=== WHAT YOU WILL DO ===
Find the word "block" in the material below and gather every line that contains it.

__________________________________________________

-- ==== Sys2Proof/Tests/Slice0.lean ====
section
/-! SUPPORT. The model's own tests: well-formedness, decoding, one step of each command on values that stand in spec/95_test_vectors.md (named in each
comment), host accesses, and for every statement with hypotheses a named witness that meets them. -/

namespace Sys2Proof.Tests

set_option Elab.async false

open Sys2Proof.Machine

/-! Helpers. -/

/-- Power-on with Init completed: "Start: Reset" of 95_test_vectors. -/
def idle : State := { State.reset with pending := .none }

/-- `idle` after QM_BUILD 50 has written the matrix. -/
def idle50 : State := { idle with qm := qmMatrix 50, quality := 50, qmValid := true }

/-- `idle` with SYM[0..] = the input and SYM_COUNT its length. -/
def withSym (input : List Byte) : State :=
  { idle with sym := Memory.writeBytes [] 0 input, symCount := BitVec.ofNat 32 input.length }

/-- A view of the next state; none when the machine stops. -/
def seen {α : Type} (o : Host.Outcome State Fault Refusal) (f : State → α) : Option α :=
  match o with
  | .next t => some (f t)
  | .fault _ => none
  | .refused _ => none

/-- A block with one element given and the rest +0.0. -/
def oneElement (k : Fin 64) (x : Word) : Vector Word 64 := tab fun j => if j = k then x else plusZero

/-- QB with QB[k] = k. -/
def counting : Vector Byte 64 := tab fun k => BitVec.ofNat 8 k.val

/-- "ABRACADABRA" (V-H1). -/
def abracadabra : List Byte := [0x41, 0x42, 0x52, 0x41, 0x43, 0x41, 0x44, 0x41, 0x42, 0x52, 0x41]

/-- The table V-H1 leaves. -/
def abraTable : Vector HtEntry 256 := tab fun k =>
  if k = 0x41 then ⟨1, 0⟩ else if k = 0x42 then ⟨3, 6⟩ else if k = 0x43 then ⟨3, 4⟩ else if k = 0x44 then ⟨3, 5⟩
  else if k = 0x52 then ⟨3, 7⟩ else ⟨0, 0⟩

/-- Table T1 of 95_test_vectors 2.6. -/
def tableT1 : Vector HtEntry 256 := tab fun k => if k = 0x41 then ⟨1, 0⟩ else if k = 0x42 then ⟨2, 2⟩ else ⟨0, 0⟩

/-- `idle` with a table, a stream and the two counts. -/
def withStream (t : Vector HtEntry 256) (stream : List Byte) (bits : Word) : State :=
  { idle with ht := t, bits := Memory.writeBytes [] 0 stream, bitLen := BitVec.ofNat 32 stream.length, bitCount := bits }

/-- A host access of a register at CORE_BASE = 0. -/
def readAt (off : Nat) : Access := { addr := off, size := 8, kind := .read }

/-- A host write at CORE_BASE = 0. -/
def writeAt (off : Nat) (w : Word) : Access := { addr := off, size := 8, kind := .write w }

/-! Well-formedness: an ill-formed term for each check (30_encoding R92). -/

theorem test_wellFormed_q : (Instr.qmBuild 256).wellFormed = false ∧ (Instr.qmBuild 255).wellFormed = true := by decide

theorem test_wellFormed_runPut : (Instr.runPut 0x1000000).wellFormed = false ∧ (Instr.runPut 0xFFFFFF).wellFormed = true := by decide

theorem test_wellFormed_runGet : (Instr.runGet 0x1000000).wellFormed = false ∧ (Instr.runGet 0xFFFFFF).wellFormed = true := by decide

/-! Decoding: every opcode's word, written out from 30_encoding R90 to R93. -/

theorem test_decode_nop : decode 0x0000000000000000#64 = .ok .nop := rfl

theorem test_decode_qmBuild : decode 0x0000000000006301#64 = .ok (.qmBuild 99) := rfl

theorem test_decode_qmBuild_top : decode 0x000000000000FF01#64 = .ok (.qmBuild 255) := rfl

theorem test_decode_fdct : decode 0x0000000000000010#64 = .ok .fdct := rfl

theorem test_decode_idct : decode 0x0000000000000011#64 = .ok .idct := rfl

theorem test_decode_quant : decode 0x0000000000000020#64 = .ok .quant := rfl

theorem test_decode_dequant : decode 0x0000000000000021#64 = .ok .dequant := rfl

theorem test_decode_zzScan : decode 0x0000000000000030#64 = .ok .zzScan := rfl

theorem test_decode_zzUnscan : decode 0x0000000000000031#64 = .ok .zzUnscan := rfl

theorem test_decode_huffEnc : decode 0x0000000000000040#64 = .ok .huffEnc := rfl

theorem test_decode_huffDec : decode 0x0000000000000041#64 = .ok .huffDec := rfl

theorem test_decode_lshiftDn : decode 0x0000000000000050#64 = .ok .lshiftDn := rfl

theorem test_decode_lshiftUp : decode 0x0000000000000051#64 = .ok .lshiftUp := rfl

/-- V-O6: "Cb of block (1,0) is RUN_PUT 7 (0x758)". -/
theorem test_decode_runPut : decode 0x0000000000000758#64 = .ok (.runPut 7) := rfl

/-- V-O2d. -/
theorem test_decode_runGet : decode 0x00000000FFFFFF59#64 = .ok (.runGet 0xFFFFFF) := rfl

/-- V-E1. -/
theorem test_decode_unassigned : decode 0x0000000000000012#64 = .error .unassignedOpcode := rfl

/-- V-E2. -/
theorem test_decode_formN : decode 0x0000000000000110#64 = .error .operandInFormN := rfl

/-- V-E3. -/
theorem test_decode_reserved : decode 0x0000000100000010#64 = .error .reservedHigh := rfl

/-- V-E4. -/
theorem test_decode_formQ : decode 0x0000000000013201#64 = .error .operandInFormQ := rfl

/-! One step of each command. -/

/-- V-O7: after NOP STATUS reads 0x02; the step is the one after `withFetchWord`. -/
theorem test_nop : seen (step (idle.withFetchWord 64 0)) State.statusWord = some 0x02#64 := by decide

/-- V-Q1: STATUS = 0x12 and QM[0..7] = BQM[0..7]. -/
theorem test_qmBuild : seen (exec (.qmBuild 50) idle) (fun t => (t.statusWord, t.quality, t.qm.toList.take 8))
    = some (0x12#64, 50#8, [16, 11, 10, 16, 24, 40, 51, 61]) := by decide +kernel

/-- V-Q2d: row 0 of QM_BUILD 49. -/
theorem test_qmBuild_49 : seen (exec (.qmBuild 49) idle) (fun t => t.qm.toList.take 8) = some [16, 11, 10, 16, 24, 41, 52, 62] := by
  decide +kernel

/-- V-T6: elements 0, 9 and 63 of the transform of a single 100.0. -/
theorem test_fdct : seen (exec .fdct { idle with blk := oneElement 0 0x4059000000000000#64 }) (fun t => (t.blk[0], t.blk[9], t.blk[63]))
    = some (0x4029000000000000#64, 0x40380C6A1CEFBF30#64, 0x3FEE72BC62081A14#64) := by decide +kernel

/-- V-T11: +∞ at element 0 and −∞ at element 1 give NaN at v = 2 and +∞ at v = 3. -/
theorem test_fdct_infinities :
    seen (exec .fdct { idle with blk := (oneElement 0 0x7FF0000000000000#64).set 1 0xFFF0000000000000#64 }) (fun t => (t.blk[2], t.blk[3]))
      = some (0x7FF8000000000000#64, 0x7FF0000000000000#64) := by decide +kernel

/-- V-T5: an inverse transform of a single 80.0 is 10.0 in the first and the last cell. -/
theorem test_idct : seen (exec .idct { idle with blk := oneElement 0 0x4054000000000000#64 }) (fun t => (t.blk[0], t.blk[63]))
    = some (0x4024000000000000#64, 0x4024000000000000#64) := by decide +kernel

/-- V-Q3: −224.0 with entry 16 gives 0xF2. -/
theorem test_quant : seen (exec .quant { idle50 with blk := oneElement 0 0xC06C000000000000#64 }) (fun t => (t.qb[0], t.qb[1], t.qoor))
    = some (0xF2#8, 0#8, false) := by decide +kernel

/-- V-Q3c: without a matrix, STATUS = 0x0406 and ERRINFO = 0x20. -/
theorem test_quant_noMatrix : seen (exec .quant idle) (fun t => (t.statusWord, t.errInfo)) = some (0x0406#64, 0x20#64) := by decide

/-- V-Q6, and a byte whose sign counts: 0xF2 with entry 16 gives −224.0. -/
theorem test_dequant : seen (exec .dequant { idle50 with qb := idle.qb.set 0 0xF2 }) (fun t => (t.blk[0], t.blk[1]))
    = some (0xC06C000000000000#64, 0#64) := by decide +kernel

/-- V-Z1: the first twelve bytes. -/
theorem test_zzScan : seen (exec .zzScan { idle with qb := counting }) (fun t => t.qb.toList.take 12)
    = some [0, 1, 8, 16, 9, 2, 3, 10, 17, 24, 32, 25] := by decide +kernel

/-- V-Z2: the first twelve bytes. -/
theorem test_zzUnscan : seen (exec .zzUnscan { idle with qb := counting }) (fun t => t.qb.toList.take 12)
    = some [0, 1, 5, 6, 14, 15, 27, 28, 2, 4, 7, 13] := by decide +kernel

/-- V-H1: BIT_COUNT = 23, BIT_LEN = 3, BITS = 6E 8A DC, and two of the codes. -/
theorem test_huffEnc : seen (exec .huffEnc (withSym abracadabra))
      (fun t => (t.bitCount, t.bitLen, t.bits.readBytes 0 4, htWord (at8 t.ht 0x42), htWord (at8 t.ht 0x44)))
    = some (23#64, 3#32, [0x6E, 0x8A, 0xDC, 0x00], 0x0003000000000006#64, 0x0003000000000005#64) := by decide +kernel

/-- V-H5: a tie of weights is broken by the sequence number. -/
theorem test_huffEnc_tie : seen (exec .huffEnc (withSym [5, 6, 7])) (fun t => (t.bitCount, t.bits.readBytes 0 1)) = some (5#64, [0xB0]) := by
  decide +kernel

/-- V-D1: the stream of V-H1 decodes to its input. -/
theorem test_huffDec : seen (exec .huffDec (withStream abraTable [0x6E, 0x8A, 0xDC] 23)) (fun t => (t.symCount, t.sym.readBytes 0 11))
    = some (11#32, abracadabra) := by decide +kernel

/-- V-D4: a stream that ends inside a code begun at bit 1. -/
theorem test_huffDec_partial : seen (exec .huffDec (withStream tableT1 [0x40] 2)) (fun t => (t.errCode, t.errInfo, t.symCount))
    = some (0x0C#8, 1#64, 0#32) := by decide +kernel

/-- V-O1: 100.0 becomes −28.0, and the NaN comes out canonical. -/
theorem test_lshiftDn :
    seen (exec .lshiftDn { idle with blk := (oneElement 0 0x4059000000000000#64).set 3 0x7FF0000000000001#64 }) (fun t => (t.blk[0], t.blk[3]))
      = some (0xC03C000000000000#64, 0x7FF8000000000000#64) := by decide +kernel

/-- V-O1b: −128.0 becomes +0.0 and 200.5 becomes 328.5, with no clamp. -/
theorem test_lshiftUp :
    seen (exec .lshiftUp { idle with blk := (oneElement 1 0xC060000000000000#64).set 2 0x4069100000000000#64 }) (fun t => (t.blk[1], t.blk[2]))
      = some (0#64, 0x4074880000000000#64) := by decide +kernel

/-- V-O2b: run 2 lies at SYM[128..191]. -/
theorem test_runPut :
    seen (exec (.runPut 2) { idle with params := { Params.vectors with symCap := 192 }, qb := counting })
      (fun t => (t.sym.read 127, t.sym.read 129, t.sym.read 191, t.sym.read 192)) = some (0, 0x01, 0x3F, 0) := by decide +kernel

/-- V-O2c: run 3 does not fit 192 bytes. -/
theorem test_runPut_range :
    seen (exec (.runPut 3) { idle with params := { Params.vectors with symCap := 192 }, qb := counting })
      (fun t => (t.errCode, t.errInfo, t.sym)) = some (0x05#8, 3#64, []) := by decide

/-- V-O2b: the run comes back; byte 0 of run 2 is SYM[128]. -/
theorem test_runGet : seen (exec (.runGet 2) { idle with sym := [(128, 0xF2), (191, 0x09), (192, 0x77)] })
    (fun t => (t.qb[0], t.qb[1], t.qb[63])) = some (0xF2, 0, 0x09) := by decide +kernel

/-- V-O2d. -/
theorem test_runGet_range : seen (exec (.runGet 0xFFFFFF) idle) (fun t => (t.statusWord, t.errInfo)) = some (0x0506#64, 0xFFFFFF#64) := by decide

/-! Host accesses. -/

/-- V-R18: a refused write leaves BLK and BLK_IDX and records E_BUSY with the offset. -/
theorem test_busyWrite : seen (step { idle with pending := .cmd 0x10, events := [.host (writeAt 0x60 0x4000000000000000#64)] })
    (fun t => (t.blk[0], t.blkIdx, t.statusWord, t.errInfo)) = some (0#64, 0#6, 0x0205#64, 0x60#64) := by decide

/-- V-R14: the write beyond the last byte is dropped; STATUS = 0x0E04, ERRINFO = 0x0000_0090_0000_1000. -/
theorem test_symPort : seen (step { idle with symAddr := 4096, events := [.host (writeAt 0x90 0xCD)] })
    (fun t => (t.sym, t.symAddr, t.statusWord, t.errInfo)) = some ([], 4096#32, 0x0E04#64, 0x0000009000001000#64) := by decide

/-- V-R6: BQM[0] is read and IDX advances, SEL kept. -/
theorem test_romPort : seen (step { idle with romSel := 1, events := [.host (readAt 0xC0)] })
    (fun t => (t.history.map Transaction.data, t.romSel, t.romIdx)) = some ([16#64], 1#2, 1#6) := by decide

/-- V-R13: HT_DATA stores LEN 63 and a PATTERN of ones with no error. -/
theorem test_htPort : seen (step { idle with htIdx := 0xFF, events := [.host (writeAt 0xB0 0xFFFFFFFFFFFFFFFF#64)] })
    (fun t => (htWord (at8 t.ht 0xFF), t.htIdx, t.err)) = some (0x003FFFFFFFFFFFFF#64, 0#8, false) := by decide +kernel

/-- V-R20: a soft reset in the busy period discards the command and leaves Init pending. -/
theorem test_softReset : seen (step { idle with pending := .cmd 0x10, blkIdx := 5, done := true, events := [.host (writeAt 0x10 1)] })
    (fun t => (t.pending, t.blkIdx, t.done)) = some (.init, 0#6, false) := by decide

/-- 70_reset R243, R240: a reset from the platform empties the ghost log too. -/
theorem test_platformReset :
    seen (step { idle with pending := .cmd 0x10, err := true, errorLog := [(.port, 7)], events := [.platformReset, .sequencer] })
      (fun t => (t.pending, t.err, t.errorLog, t.events)) = some (.init, false, [], [.sequencer]) := by decide

/-- V-E6: a STATUS write of 0x04 clears the record and keeps DONE. -/
theorem test_statusWrite :
    seen (step { idle with done := true, err := true, errCode := 4, errInfo := 0x20, events := [.host (writeAt 0x18 4)] })
      (fun t => (t.statusWord, t.errInfo)) = some (0x02#64, 0#64) := by decide

/-- V-E8 and V-E7: DONE raises irq only through DONE_EN. -/
theorem test_irq : seen (exec .nop { idle with errEn := true }) State.irq = some false ∧ seen (exec .nop { idle with doneEn := true }) State.irq = some true := by
  decide

/-- 20_memory R61: a 4-byte access and an address just above the window stop the machine. -/
theorem test_unadmitted :
    step { idle with events := [.host { addr := 0x18, size := 4, kind := .read }] } = .fault .accessNotAdmitted
    ∧ step { idle with events := [.host (readAt 0x100)] } = .fault .accessNotAdmitted := ⟨rfl, rfl⟩

/-! Witnesses: for each statement with hypotheses, a concrete state and operands that meet them; for several clauses one for each, at its boundary. -/

theorem witness_DecodeOfEncodeIsIdentity : (Instr.runGet (2 ^ 24 - 1)).wellFormed = true := by decide

theorem witness_EncodeOfDecodeIsIdentity : decode 0x00000000FFFFFF58#64 = .ok (.runPut 0xFFFFFF) := rfl

theorem witness_DecodeFollowsOpcodeMap :
    decode 0x000000000000FF01#64 = .ok (.qmBuild 255)
    ∧ 0x000000000000FF01#64 &&& (Instr.qmBuild 0).tableMask = (Instr.qmBuild 0).tableMatch
    ∧ ∃ e, decode 0x0000000000010001#64 = .error e := ⟨rfl, by decide, _, rfl⟩

theorem witness_AdmittedAccesses :
    (readAt 0xF8).reg? Params.vectors = some (.reserved 6) ∧ (readAt 0).reg? Params.vectors = some .id
    ∧ (readAt 0x100).reg? Params.vectors = none := by decide

/-- A state with RUN_PUT 0 in flight and the given coming steps. -/
def inFlight (es : List Event) : State := { idle with cmd := 0x58, pending := .cmd 0x58, events := es }

theorem witness_StepRunsDecodedCommand :
    (inFlight []).pending = .cmd 0x58 ∧ decode 0x58 = .ok (.runPut 0) ∧ (inFlight []).events = []
    ∧ (inFlight [.sequencer]).events = .sequencer :: [] ∧ decodeTableWord 32 0xFFFFFF58 = some (.runPut 0xFFFFFF) :=
  ⟨rfl, rfl, rfl, rfl, rfl⟩

theorem witness_IllegalWordRaisesIllegal :
    ({ idle with pending := .cmd 0x12 } : State).pending = .cmd 0x12 ∧ decode 0x12 = .error .unassignedOpcode
    ∧ ({ idle with pending := .cmd 0x12 } : State).err = false := ⟨rfl, rfl, rfl⟩

theorem witness_StepMakesHostAccess :
    (inFlight [.host (readAt 0xF8)]).events = [.host (readAt 0xF8)]
    ∧ (readAt 0xF8).reg? (inFlight []).params = some (.reserved 6) ∧ (readAt 0xF8).kind = .read
    ∧ (writeAt 0x60 7).reg? (inFlight []).params = some .blkData ∧ (writeAt 0x60 7).kind = .write 7 := by decide

theorem witness_OnlyUnadmittedAccessesStop :
    (inFlight [.host (readAt 0x100)]).events = [.host (readAt 0x100)] ∧ (readAt 0x100).reg? (inFlight []).params = none := by decide

theorem witness_PowerOnState :
    State.reset = State.resetWith Params.vectors ∧ State.reset.pending = .init
    ∧ (inFlight [.platformReset]).events = .platformReset :: [] := ⟨rfl, rfl, rfl⟩

theorem witness_SoftResetClearsAllState : (1#64).getLsbD 0 = true ∧ (0xFFFFFFFFFFFFFFFE#64).getLsbD 0 = false := by decide

theorem witness_TransformOfZeros : ∀ k : Fin 64, (oneElement 3 minusZero)[k] = plusZero ∨ (oneElement 3 minusZero)[k] = minusZero := by
  decide +kernel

__________________________________________________

=== YOUR SOLUTION ===
/-- A block with one element given and the rest +0.0. -/
/-- V-O6: "Cb of block (1,0) is RUN_PUT 7 (0x758)". -/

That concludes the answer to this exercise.